Re: [Qemu-devel] [PATCH v2 3/3] migration: introduce adaptive model for

qemu-devel

[Date Prev][Date Next][Thread Prev][Thread Next][Date Index][Thread Index]

Re: [Qemu-devel] [PATCH v2 3/3] migration: introduce adaptive model for

From:	Xiao Guangrong
Subject:	Re: [Qemu-devel] [PATCH v2 3/3] migration: introduce adaptive model for waiting thread
Date:	Mon, 18 Feb 2019 17:01:09 +0800
User-agent:	Mozilla/5.0 (X11; Linux x86_64; rv:60.0) Gecko/20100101 Thunderbird/60.2.1



On 1/16/19 2:40 PM, Peter Xu wrote:

On Fri, Jan 11, 2019 at 02:37:32PM +0800, address@hidden wrote:

+
+static void update_compress_wait_thread(MigrationState *s)
+{
+    s->compress_wait_thread = get_compress_wait_thread(&s->parameters);
+    assert(s->compress_wait_thread != COMPRESS_WAIT_THREAD_ERR);
+}


We can probably deprecate these chunk of codes if you're going to use
alternative structs or enum as suggested by Markus...


Yes, indeed.

I think Libvirt is not using this parameter, right?  And I believe the
parameter "compress-wait-thread" was just introduced since QEMU 3.1.
I'm not sure whether we can directly change it to an enum assuming
that no one is really using it in production yet which could possibly
break nobody.


I did a check in libvirt's code:
$ git grep compress-wait-thread
tests/qemucapabilitiesdata/caps_3.1.0.ppc64.replies:          "name": 
"compress-wait-thread",
tests/qemucapabilitiesdata/caps_3.1.0.ppc64.replies:          "name": 
"compress-wait-thread",
tests/qemucapabilitiesdata/caps_3.1.0.x86_64.replies:          "name": 
"compress-wait-thread",
tests/qemucapabilitiesdata/caps_3.1.0.x86_64.replies:          "name": 
"compress-wait-thread",
tests/qemucapabilitiesdata/caps_4.0.0.x86_64.replies:          "name": 
"compress-wait-thread",
tests/qemucapabilitiesdata/caps_4.0.0.x86_64.replies:          "name": 
"compress-wait-thread",

It seems changing this parameter will break libvirt's self-test?

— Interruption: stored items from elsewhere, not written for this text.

-- ==== Sys2Proof/Machine/State.lean ====
section
/-! DEFINITION. The state of one B62 instance (10_state.md R20), the host's moves still to come and the replies it
has had, the reasons a step stops, and reset (R35). -/

namespace Sys2Proof.Machine

/-- Why the machine stops. The block itself never stops (R280): both reasons need a state that no run reaches. -/
inductive Fault where
  /-- Raised by `ENC_DIV` when `DCNT` names no entry of `DS[0..42]`, and by `ENC_REV` when `DCNT - 1 - IDX` names
  none or `IDX >= DCNT`: R146 says these are never computed. Safe: the machine stops where the spec says nothing;
  log entry 5. -/
  | digitIndex
  /-- Raised by `ENC_REV` and `DEC_MAC` when `IDX` names no entry of `C[0..42]`: R146 says this is never computed.
  Safe, as above; log entry 5. -/
  | charIndex
  deriving DecidableEq, Repr

/-- Why a step has no meaning. -/
inductive Refusal where
  /-- Raised by no instruction: the name for an arm that is not modelled yet. Safe. -/
  | notModelled (mnemonic : String)
  /-- Raised by a script item that asks for an access wider than 8 bits, which the block does not define and
  "a model that wants to be safe refuses" (R66, R280). Safe; log entry 9. -/
  | wideAccess
  deriving DecidableEq, Repr

/-- Sizes of access the block does not define (R66). -/
inductive WideSize where
  | bits16
  | bits32
  | bits64
  deriving DecidableEq, Repr

/-- One entry of the total order of steps that the world outside asks for (R9, R71, R280). -/
inductive Move where
  /-- A one-byte host access, written as its TX16 word (R102). -/
  | access (w : TxWord)
  /-- `WAIT` (R101): read `STATUS` until its bit 0 is 0. -/
  | poll
  /-- `GETC` (R101): read `CLEN`, then as many characters as the value read says. -/
  | getC
  /-- A test of `STATUS.ERR` (R101, R270): read `STATUS`, and stop the script if its `ERR` field is not 0. -/
  | test
  /-- A turn of the core: one core step stands here in the order (R71, R122). -/
  | core
  /-- The reset input is applied (R260). -/
  | reset
  /-- An access wider than 8 bits (R66). -/
  | wide (size : WideSize)
  deriving DecidableEq, Repr

/-- "The complete state of one `B62` instance is the following, and nothing else" (R20). -/
structure Regs where
  /-- `B[0..31]`, the byte buffer (R21). -/
  b : Vector Byte 32
  /-- `BLEN`, the byte-sequence length (R22). -/
  blen : Byte
  /-- `CLEN`, the string length (R24). -/
  clen : Byte
  /-- `STATUS` (R26). -/
  status : Byte
  /-- `C[0..42]`, the character buffer (R23). -/
  c : Vector Byte 43
  /-- `PH`, the phase (R28). -/
  ph : Phase
  /-- `ACC`, the accumulator (R30). -/
  acc : Accum
  /-- `DS[0..42]`, the digit accumulator (R31). -/
  ds : Vector Digit 43
  /-- `DCNT`, the number of valid entries of `DS` (R32). -/
  dcnt : Count
  /-- `IDX`, the number of characters done (R29). -/
  idx : Count
  deriving DecidableEq, Repr

/-- The block, the moves still to come, oldest first, and the bytes the host's reads have returned, newest
first. The two lists are the model's own; log entries 1 and 8. -/
structure State where
  regs : Regs
  script : List Move
  replies : List Byte
  deriving DecidableEq, Repr

/-- "After reset every register holds zero" (R35). -/
def Regs.reset : Regs where
  b := Vector.replicate 32 0#8
  blen := 0#8
  clen := 0#8
  status := 0#8
  c := Vector.replicate 43 0#8
  ph := Config.phIdle
  acc := 0#257
  ds := Vector.replicate 43 0#6
  dcnt := 0#6
  idx := 0#6

/-- The machine right after reset (R35, R260): no move is placed and nothing has been read. -/
def State.reset : State where
  regs := Regs.reset
  script := []
  replies := []

end Sys2Proof.Machine
end

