-- ==== Sys2Proof/Machine/Operands.lean ====
section
/-! DEFINITION. The pure functions of the rules (00_scope.md R14): the assembly of the integer operand and the
rendering of the byte result (R68, R95), the alphabet (R96, R97), the arithmetic (R141, R143). -/

namespace Sys2Proof.Machine

/-- The value of a list of places, most significant first (R68, R69). -/
def ofPlaces (base : Nat) (l : List Nat) : Nat := l.foldl (fun v d => base * v + d) 0

/-- `BytesToNat(B, n)` (R68): `B[0..n-1]`, `B[0]` most significant; 0 when `n = 0`. For `n` above 32: log entry 20. -/
def bytesToNat (b : Vector Byte 32) (n : Nat) : Nat :=
  ofPlaces 256 ((b.toList.take n).map BitVec.toNat)

/-- `NatToBytes32(v)[i] = (v div 256^(31-i)) mod 256` (R95), which R95 defines for `v < 2^256`. DESIGN CHOICE: for larger
`v` the same formula, that is the low 256 bits (log entry 21). -/
def natToBytes32 (v : Nat) : Vector Byte 32 :=
  Vector.ofFn fun i => BitVec.ofNat 8 (v / 256 ^ (31 - i.val) % 256)

/-- The register form of the same: `B[i] <- ACC[8*(31-i)+7 : 8*(31-i)]` (R95, R198). -/
def accToBytes (a : Accum) : Vector Byte 32 :=
  Vector.ofFn fun i => a.extractLsb' (8 * (31 - i.val)) 8

/-- `ALPHA(d)` (R96), digit value to character code; a free value at 62 and 63 (log entry 6). -/
def alpha (d : Digit) : Byte :=
  if d.toNat ≤ 25 then BitVec.ofNat 8 (0x41 + d.toNat)
  else if d.toNat ≤ 51 then BitVec.ofNat 8 (0x61 + (d.toNat - 26))
  else if d.toNat ≤ 61 then BitVec.ofNat 8 (0x30 + (d.toNat - 52))
  else Config.alphaOpen d

/-- `DIGIT(c)` (R97), character code to digit value; `none` is the rule's `NONE`. -/
def digitOf (c : Byte) : Option Digit :=
  if 0x41 ≤ c.toNat ∧ c.toNat ≤ 0x5A then some (BitVec.ofNat 6 (c.toNat - 0x41))
  else if 0x61 ≤ c.toNat ∧ c.toNat ≤ 0x7A then some (BitVec.ofNat 6 (c.toNat - 0x61 + 26))
  else if 0x30 ≤ c.toNat ∧ c.toNat ≤ 0x39 then some (BitVec.ofNat 6 (c.toNat - 0x30 + 52))
  else none

/-- `DivMod62(a)` (R141): quotient and remainder by the constant 62. -/
def divMod62 (a : BitVec 256) : BitVec 256 × Digit :=
  (BitVec.ofNat 256 (a.toNat / Config.radix), BitVec.ofNat 6 (a.toNat % Config.radix))

/-- `MulAdd62(a, d) = 62*a + d`, defined for `a < 62^42` and `d <= 61` (R143); outside that a free value (log
entry 7). -/
def mulAdd62 (a : Accum) (d : Digit) : Accum :=
  if a.toNat < Config.radix ^ 42 ∧ d.toNat ≤ 61 then BitVec.ofNat 257 (Config.radix * a.toNat + d.toNat)
  else Config.mulAddOpen a d

end Sys2Proof.Machine
end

Maybe we still have chance to quickly switch back to the name
"x-compress-wait-thread" just like the -global interface then we don't
need to worry much on QAPI breakage so far until the parameter proves
itself to remove the "x-".


Er... i am not sure i can follow it clearly. :(

[...]
@@ -1917,40 +2000,40 @@ bool migrate_postcopy_blocktime(void)
      return s->enabled_capabilities[MIGRATION_CAPABILITY_POSTCOPY_BLOCKTIME];
  }
-bool migrate_use_compression(void)
+int64_t migrate_max_bandwidth(void)
  {
      MigrationState *s;
s = migrate_get_current();- return s->enabled_capabilities[MIGRATION_CAPABILITY_COMPRESS];
+    return s->parameters.max_bandwidth;
  }
-int migrate_compress_level(void)
+bool migrate_use_compression(void)
  {
      MigrationState *s;
s = migrate_get_current();- return s->parameters.compress_level;
+    return s->enabled_capabilities[MIGRATION_CAPABILITY_COMPRESS];
  }
-int migrate_compress_threads(void)
+int migrate_compress_level(void)
  {
      MigrationState *s;
s = migrate_get_current();- return s->parameters.compress_threads;
+    return s->parameters.compress_level;
  }
-int migrate_compress_wait_thread(void)
+int migrate_compress_threads(void)
  {
      MigrationState *s;
s = migrate_get_current();- return s->parameters.compress_wait_thread;
+    return s->parameters.compress_threads;
I'm a bit confused on these diff... are you only adding
migrate_max_bandwidth() and not changing anything else?


I guess so.

 I'm curious
on how these chunk is generated since it looks really weird...


Looks weird for me too. :(


[...]

  /* State of RAM for migration */
  struct RAMState {
      /* QEMUFile used for this migration */
@@ -292,6 +294,19 @@ struct RAMState {
      bool ram_bulk_stage;
      /* How many times we have dirty too many pages */
      int dirty_rate_high_cnt;
+
+    /* used by by compress-wait-thread-adaptive */


compress-wait-thread-adaptive is gone?


It's a typo, will fix.

+
+    max_bw = (max_bw >> 20) * 8;
+    remain_bw = abs(max_bw - (int64_t)(mbps));
+    if (remain_bw <= (max_bw / 20)) {
+        /* if we have used all the bandwidth, let's compress more. */
+        if (compression_counters.compress_no_wait_weight) {
+            compression_counters.compress_no_wait_weight--;
+        }
+        goto exit;
+    }
+
+    /* have enough bandwidth left, do not need to compress so aggressively */
+    if (compression_counters.compress_no_wait_weight !=
+        COMPRESS_BUSY_COUNT_PERIOD) {
+        compression_counters.compress_no_wait_weight++;
+    }
+
+exit:
+    ram_state->compress_busy_count = 0;
+    ram_state->compress_no_wait_left =
+                            compression_counters.compress_no_wait_weight;


The "goto" and the chunk seems awkward to me...  How about this?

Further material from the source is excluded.